» **TASK TO CARRY OUT**: The line containing "prefix byte. -/" and every line after it, through the end of the records below: repeat them exactly, nothing more.

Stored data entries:
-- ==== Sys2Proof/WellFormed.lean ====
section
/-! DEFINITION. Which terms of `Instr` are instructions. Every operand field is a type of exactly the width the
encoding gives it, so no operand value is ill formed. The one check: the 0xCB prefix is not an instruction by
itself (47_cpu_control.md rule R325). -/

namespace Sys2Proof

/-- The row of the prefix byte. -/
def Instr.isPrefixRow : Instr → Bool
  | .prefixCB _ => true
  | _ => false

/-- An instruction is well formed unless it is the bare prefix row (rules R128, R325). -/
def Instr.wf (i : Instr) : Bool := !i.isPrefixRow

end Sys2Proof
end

» **ANSWER TO THE PROBLEM**:
/-- The row of the prefix byte. -/
def Instr.isPrefixRow : Instr → Bool
  | .prefixCB _ => true
  | _ => false

/-- An instruction is well formed unless it is the bare prefix row (rules R128, R325). -/
def Instr.wf (i : Instr) : Bool := !i.isPrefixRow

end Sys2Proof
end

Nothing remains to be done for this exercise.